● **TASK DIRECTIONS**
The lines to repeat are those below from the one containing "theorem test_mplace : (nextOf" down to the one containing "P4, line 0. -/", both included; reproduce them exactly and nothing else.

Stored records
══════
-- ==== Sys2Proof/Tests/Slice0.lean ====
section
/-! SUPPORT. The model's own tests. Expected values come from spec/95_test_vectors.md and from the examples and tables of the rules named
(hand calculation where a comment says so). The theorems `witness_…` show that the hypotheses of the statements can be met. -/

namespace Sys2Proof.Tests

open Sys2Proof.Machine

set_option Elab.async false

/-! ### Well-formedness: one ill-formed line per check (R85, R89, R90) -/

theorem test_wf_accepts : Line.wf (.command .sets [.num 1, .level .m]) = true ∧ Line.wf (.command .rdr [.register .status]) = true ∧
    Line.wf (.command .sett [.num 4095]) = true := by decide
theorem test_wf_operand_count : Line.wf (.command .sett []) = false := by decide
theorem test_wf_numeral_range : Line.wf (.command .sett [.num 4096]) = false ∧ Line.wf (.command .push [.num 256]) = false := by decide
theorem test_wf_level_place : Line.wf (.command .gfadd [.num 1, .level .m]) = false ∧
    Line.wf (.command .sets [.level .m, .num 1]) = false := by decide
theorem test_wf_register_place : Line.wf (.command .push [.register .status]) = false := by decide
theorem test_wf_pseudo : Line.wf (.config 4096 1 1) = false ∧ Line.wf (.pushn []) = false ∧ Line.wf (.pushn [256]) = false ∧
    Line.wf (.rdon 0 0) = false ∧ Line.wf (.rdon 4095 2) = false := by decide

/-- The examples of R89, and P1 lines 0 to 2 (R90). -/
theorem test_assemble_examples :
    assemble [.command .sett [.num 26], .command .sets [.num 1, .level .m], .command .push [.num 0xEC],
      .command .rdr [.register .status], .command .gfmul [.num 0x02, .num 0x80], .command .ecrun []] =
      some [0x0200001A, 0x05000101, 0x060000EC, 0x08000000, 0x11000280, 0x23000000] := by decide
theorem test_assemble_config : assemble [.config 11 5 2] = some [0x0200000B, 0x03000005, 0x04000002] := by decide

/-- The examples of R89 and the pseudo-instructions of R90 as text, and assembly errors. -/
theorem test_text_examples : assembleText ("SETT 26\nSETS 1, M ; level M\n\n  PUSH 0xEC\nRDR STATUS\nGFMUL 0x02, 0x80\nECRUN\n".toList) =
    some [0x0200001A, 0x05000101, 0x060000EC, 0x08000000, 0x11000280, 0x23000000] := by decide +kernel
theorem test_text_pseudo : assembleText ("CONFIG 11, 5, 2; V3\nPUSHN 1, 0x2\nRDON 4094, 2".toList) =
    some [0x0200000B, 0x03000005, 0x04000002, 0x06000001, 0x06000002, 0x0B000FFE, 0x0B000FFF] := by decide +kernel
theorem test_text_errors : assembleText "sett 26".toList = none ∧ assembleText "SETT 4096".toList = none ∧
    assembleText "SETT 1,".toList = none ∧ assembleText "PUSHN".toList = none ∧ assembleText "RDD M".toList = none := by decide +kernel

/-! ### Decoding: every constructor, words written out from R81 to R86 -/

theorem test_decode_config : decode 0x00000000 = .command .nop ∧ decode 0x01000000 = .command .clr ∧
    decode 0x0200001A = .command (.sett 26) ∧ decode 0x03000010 = .command (.setd 16) ∧ decode 0x04000004 = .command (.setb 4) ∧
    decode 0x05002803 = .command (.sets 40 3) ∧ decode 0x060000FF = .command (.push 0xFF) := by decide
theorem test_decode_reads : decode 0x08000013 = .command (.rdr 19) ∧ decode 0x09000801 = .command (.rdd 0x801) ∧
    decode 0x0A000402 = .command (.rde 0x402) ∧ decode 0x0B000FFF = .command (.rdo 4095) := by decide
theorem test_decode_field : decode 0x100053CA = .command (.gfadd 0x53 0xCA) ∧ decode 0x11000280 = .command (.gfmul 0x02 0x80) ∧
    decode 0x12000008 = .command (.gfexp 8) ∧ decode 0x1300001D = .command (.gflog 0x1D) ∧
    decode 0x14000002 = .command (.gfinv 2) := by decide
theorem test_decode_interleave : decode 0x20000000 = .command .part ∧ decode 0x21000000 = .command .ecgen ∧
    decode 0x22000000 = .command .ilv ∧ decode 0x23000000 = .command .ecrun := by decide
theorem test_decode_mask : decode 0x30000000 = .command .minit ∧ decode 0x31000000 = .command .mstep ∧
    decode 0x32000000 = .command .mrun ∧ decode 0x33000000 = .command .mplace := by decide
/-- The illegal words of 95_test_vectors.md 2.1. -/
theorem test_decode_illegal : decode 0x00000001 = .illegal .zeroFieldSet ∧ decode 0x07000000 = .illegal .unassignedOpcode ∧
    decode 0x0200101A = .illegal .zeroFieldSet ∧ decode 0x06000100 = .illegal .zeroFieldSet ∧
    decode 0x05010101 = .illegal .zeroFieldSet ∧ decode 0x1101FFFF = .illegal .zeroFieldSet ∧
    decode 0x23000001 = .illegal .zeroFieldSet ∧ decode 0xFF000000 = .illegal .unassignedOpcode := by decide

/-! ### GF(256) and the encoder: 95_test_vectors.md 2.2 and 2.3 -/

theorem test_gfmul : gfmul 0x02 0x80 = 0x1D ∧ gfmul 0x03 0x07 = 0x09 ∧ gfmul 0x53 0xCA = 0x8F ∧ gfmul 0xFF 0xFF = 0xE2 := by
  decide +kernel
theorem test_gfexp : gfexp 8 = 0x1D ∧ gfexp 25 = 0x03 ∧ gfexp 254 = 0x8E ∧ gfexp 255 = 0x01 := by decide +kernel
theorem test_gflog : gflog 0x02 = some 1 ∧ gflog 0x03 = some 25 ∧ gflog 0xFF = some 175 ∧ gflog 0 = none := by decide +kernel
theorem test_gfinv : gfinv 0x02 = some 0x8E ∧ gfinv 0x03 = some 0xF4 ∧ gfinv 0xFF = some 0xFD ∧ gfinv 0 = none := by decide +kernel
theorem test_genpoly : genpoly 3 = [0x01, 0x07, 0x0E, 0x08] ∧ genpoly 7 = [0x01, 0x7F, 0x7A, 0x9A, 0xA4, 0x0B, 0x44, 0x75] := by
  decide +kernel
theorem test_rsencode : rsencode [0x01, 0x02, 0x03] 2 = [0x04, 0x04] ∧ rsencode [0x01, 0x02] 3 = [0x15, 0x3E, 0x28] ∧
    rsencode [0x80] 2 = [0x9D, 0x1D] := by decide +kernel
/-- Vector V1: the error-correction bytes. -/
theorem test_rsencode_v1 :
    rsencode [0x10, 0x20, 0x0C, 0x56, 0x61, 0x80, 0xEC, 0x11, 0xEC, 0x11, 0xEC, 0x11, 0xEC, 0x11, 0xEC, 0x11] 10 =
      [0xA5, 0x24, 0xD4, 0xC1, 0xED, 0x36, 0xC7, 0x87, 0x2C, 0x55] := by decide +kernel

/-! ### States for the tests -/

/-- The state commands lead to. -/
def after (commands : List Instr) (s : State) : State :=
  match execAll commands s with
  | .next t => t
  | .fault _ => s
  | .refused _ => s

/-- The next state of one command, if any. -/
def nextOf (i : Instr) (s : State) : Option State :=
  match exec i s with
  | .next t => some t
  | .fault _ => none
  | .refused _ => none

/-- Vector V3 before PART: TOTAL 11, DATA 5, NBLK 2, five bytes pushed. -/
def v3 : State := after [.sett 11, .setd 5, .setb 2, .push 1, .push 2, .push 3, .push 4, .push 5] State.reset

/-- The placement the test collaborator TC makes under a mask id: any eight different matrices will do. -/
def tcMatrix (m : Nat) : QrMatrix := ⟨[List.replicate m .one]⟩

/-- The first row of table M1's sums, as a penalty table: 500, 420, 420, 600, 419, 419, 700, 800, split over the four rules. -/
def tcPenalties : List (PenRequest × Word) :=
  (List.range 8).flatMap fun m =>
    [(⟨.rule1, tcMatrix m⟩, ([100, 120, 120, 300, 119, 119, 200, 300] : List Word).getD m 0),
     (⟨.rule2, tcMatrix m⟩, ([200, 100, 150, 100, 100, 150, 250, 200] : List Word).getD m 0),
     (⟨.rule3, tcMatrix m⟩, ([150, 150, 100, 150, 150, 100, 200, 250] : List Word).getD m 0),
     (⟨.rule4, tcMatrix m⟩, 50)]

/-- TC's answers for V-small; `failing` is a mask id for which it answers `fail` (8: none). -/
def tcPlacements (failing : Nat) : List (PlaceRequest × PlaceAnswer) :=
  (List.range 8).map fun m =>
    (⟨[0x12, 0x34, 0x26], 0, 1, BitVec.ofNat 3 m⟩, if m = failing then .fail else .ok (tcMatrix m))

/-- V-small (95_test_vectors.md 2.6) before ECRUN, with the test collaborator. -/
def small (failing : Nat) : State :=
  after [.sett 3, .setd 2, .setb 1, .push 0x12, .push 0x34]
    { State.reset with placeAnswers := tcPlacements failing, penAnswers := tcPenalties }

def smallParted : State := after [.part] (small 8)
def smallEcdone : State := after [.part, .ecgen] (small 8)
def smallOutv : State := after [.ecrun, .sets 1 0] (small 8)
def smallMasking : State := after [.minit] smallOutv
def smallTried : State := after [.mstep] smallMasking
def smallMdone : State := after [.mrun] smallOutv
def smallFinal : State := after [.mplace] smallMdone
def smallFault : State := after [.push 0] smallOutv

/-! ### Configuration and transfer -/

theorem test_nop : nextOf .nop smallOutv = some smallOutv := by decide +kernel
/-- After a fault, CLR gives STATUS 0 (R101). -/
theorem test_clr : (nextOf .clr smallFault).map statusWord = some 0 := by decide +kernel
theorem test_sett : (nextOf (.sett 26) State.reset).map State.total = some 26 := by decide +kernel
theorem test_setd : (nextOf (.setd 16) State.reset).map State.data = some 16 := by decide +kernel
theorem test_setb : (nextOf (.setb 4) State.reset).map State.nblk = some 4 := by decide +kernel
theorem test_sets : (nextOf (.sets 1 1) State.reset).map (fun t => (symWord t, t.vset)) = some (0x00000101, true) := by decide +kernel
/-- `SETS 41, L` raises F(OPERAND): STATUS 0x707 (R105, R191). -/
theorem test_sets_operand : (nextOf (.sets 41 0) State.reset).map (fun t => (statusWord t, t.fcmd)) = some (0x707, 0x05002900) := by
  decide +kernel
theorem test_push : (nextOf (.push 0x10) State.reset).map (fun t => (t.dmem, t.slen)) = some ([(0, 0x10)], 1) := by decide +kernel
/-- Vector V9 (a): with SLEN = 4095 PUSH raises F(RANGE). -/
theorem test_push_full : (nextOf (.push 7) { State.reset with slen := 4095 }).map (fun t => (statusWord t, t.fcmd)) =
    some (0x607, 0x06000007) := by decide +kernel
theorem test_rdr : (nextOf (.rdr 5) smallOutv).map State.rsp = some [0x00000100] := by decide +kernel
/-- RDR 20 outside phase FAULT raises F(OPERAND); inside it is dropped (95_test_vectors.md 2.5). -/
theorem test_rdr_operand : (nextOf (.rdr 20) State.reset).map statusWord = some 0x707 ∧
    nextOf (.rdr 20) smallFault = some smallFault := by decide +kernel
theorem test_rdd : (nextOf (.rdd 4) v3).map State.rsp = some [5] := by decide +kernel
theorem test_rdd_range : (nextOf (.rdd 0) State.reset).map statusWord = some 0x607 := by decide +kernel
theorem test_rde : (nextOf (.rde 0) smallEcdone).map State.rsp = some [0x26] := by decide +kernel
theorem test_rde_sequence : (nextOf (.rde 0) State.reset).map statusWord = some 0x307 := by decide +kernel
theorem test_rdo : (nextOf (.rdo 2) smallOutv).map State.rsp = some [0x26] := by decide +kernel
theorem test_rdo_range : (nextOf (.rdo 3) smallOutv).map (fun t => t.fcause) = some .range := by decide +kernel

/-! ### The field unit: program P5 -/

theorem test_gfadd_command : (nextOf (.gfadd 0x53 0xCA) State.reset).map State.rsp = some [0x99] := by decide +kernel
theorem test_gfmul_command : (nextOf (.gfmul 0x53 0xCA) State.reset).map State.rsp = some [0x8F] := by decide +kernel
theorem test_gfexp_command : (nextOf (.gfexp 255) State.reset).map State.rsp = some [0x01] := by decide +kernel
theorem test_gflog_command : (nextOf (.gflog 0x1D) State.reset).map State.rsp = some [8] := by decide +kernel
theorem test_gflog_zero : (nextOf (.gflog 0) State.reset).map (fun t => (statusWord t, t.fcmd, t.rsp)) =
    some (0x707, 0x13000000, []) := by decide +kernel
theorem test_gfinv_command : (nextOf (.gfinv 2) State.reset).map State.rsp = some [0x8E] := by decide +kernel
theorem test_gfinv_zero : (nextOf (.gfinv 0) State.reset).map statusWord = some 0x707 := by decide +kernel

/-! ### The interleaver: vectors V3, V6, V7 -/

theorem test_part : (nextOf .part v3).map (fun t => [t.g1, t.g2, t.dg1, t.dg2, t.eclen]) = some [1, 1, 2, 3, 3] := by decide +kernel
/-- V6, second row: four bytes pushed, DATA 5: F(LENGTH). -/
theorem test_part_length : (nextOf .part { v3 with slen := 4 }).map statusWord = some 0x507 := by decide +kernel
theorem test_ecgen : (nextOf .ecgen (after [.part] v3)).map (fun t => (t.emem.map Prod.snd, t.off, t.bidx, t.phase)) =
    some ([0x15, 0x3E, 0x28], 2, 1, .parted) := by decide +kernel
theorem test_ecgen_last : (nextOf .ecgen (after [.part, .ecgen] v3)).map (fun t => (t.emem.map Prod.snd, t.off, t.bidx, t.phase)) =
    some ([0x15, 0x3E, 0x28, 0xD2, 0x6D, 0xBD], 5, 2, .ecdone) := by decide +kernel
theorem test_ilv : (nextOf .ilv (after [.part, .ecgen, .ecgen] v3)).map (fun t => (t.omem.map Prod.snd, t.olen)) =
    some ([0x01, 0x03, 0x02, 0x04, 0x05, 0x15, 0xD2, 0x3E, 0x6D, 0x28, 0xBD], 11) := by decide +kernel
/-- V7: under-consumption; the fifth byte is never read and no fault is raised. -/
theorem test_ecrun_v7 : (nextOf .ecrun { v3 with total := 10 }).map (fun t => (t.omem.map Prod.snd, statusWord t)) =
    some ([0x01, 0x03, 0x02, 0x04, 0x15, 0x31, 0x3E, 0x5E, 0x28, 0x68], 3) := by decide +kernel
/-- V6, last row: DATA 4 with 1 + 1 blocks of 2 and 3 bytes: F(RANGE) at block 1. -/
theorem test_ecrun_range : (nextOf .ecrun { v3 with data := 4, slen := 4, dmem := v3.dmem.take 4 }).map
    (fun t => (statusWord t, t.fcmd, t.bidx, t.off, t.olen)) = some (0x607, 0x23000000, 1, 2, 0) := by decide +kernel

/-! ### The mask evaluator: vectors M1, M5, M6 -/

theorem test_minit : (nextOf .minit smallOutv).map (fun t => (statusWord t, t.mcur)) = some (0x14, 0) := by decide +kernel
theorem test_minit_unset : (nextOf .minit { smallOutv with vset := false }).map statusWord = some 0x307 := by decide +kernel
theorem test_mstep : (nextOf .mstep smallMasking).map (fun t => (statusWord t, t.mcur, t.mbest, t.mbscore, t.mlast)) =
    some (0xB4, 1, 0, 500, 0) := by decide +kernel
theorem test_mrun : (nextOf .mrun smallOutv).map (fun t => (statusWord t, t.mcur, t.mbest, t.mbscore, t.mlast)) =
    some (0xB5, 8, 4, 419, 7) := by decide +kernel
/-- M5: `Place` answers `fail` for id 3. -/
theorem test_mrun_external : (nextOf .mrun (after [.ecrun, .sets 1 0] (small 3))).map
    (fun t => (statusWord t, t.fcmd, t.mcur, t.mbest, t.mbscore, t.mlast)) = some (0x8B7, 0x32000000, 3, 1, 420, 2) := by decide +kernel
theorem test_mplace : (nextOf .mplace smallMdone).map (fun t => (statusWord t, t.mlast, t.mbuf)) =
    some (0xF6, 4, some (tcMatrix 4)) := by decide +kernel
theorem test_mplace_sequence : (nextOf .mplace smallMasking).map (fun t => t.fcause) = some .sequence := by decide +kernel

/-! ### The step -/

/-- A word taken right after reset: program P4, line 0. -/
theorem test_step_word : (match step (State.reset.withFetchWord 32 0x0200000B) with
    | .next t => (t.total, t.pc, t.input) | .fault _ => (0, 0, []) | .refused _ => (0, 0, [])) = (11, 1, []) := by decide +kernel
/-- An illegal CLR word does not clear a fault (95_test_vectors.md 2.5). -/
theorem test_step_illegal_clr : (match takeWord 0x01000001 smallFault with
    | .next t => decide (t = smallFault) | .fault _ => false | .refused _ => false) = true := by decide +kernel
══════
● **RESPONSE AREA**
theorem test_mplace : (nextOf .mplace smallMdone).map (fun t => (statusWord t, t.mlast, t.mbuf)) =
    some (0xF6, 4, some (tcMatrix 4)) := by decide +kernel
theorem test_mplace_sequence : (nextOf .mplace smallMasking).map (fun t => t.fcause) = some .sequence := by decide +kernel

/-! ### The step -/

/-- A word taken right after reset: program P4, line 0. -/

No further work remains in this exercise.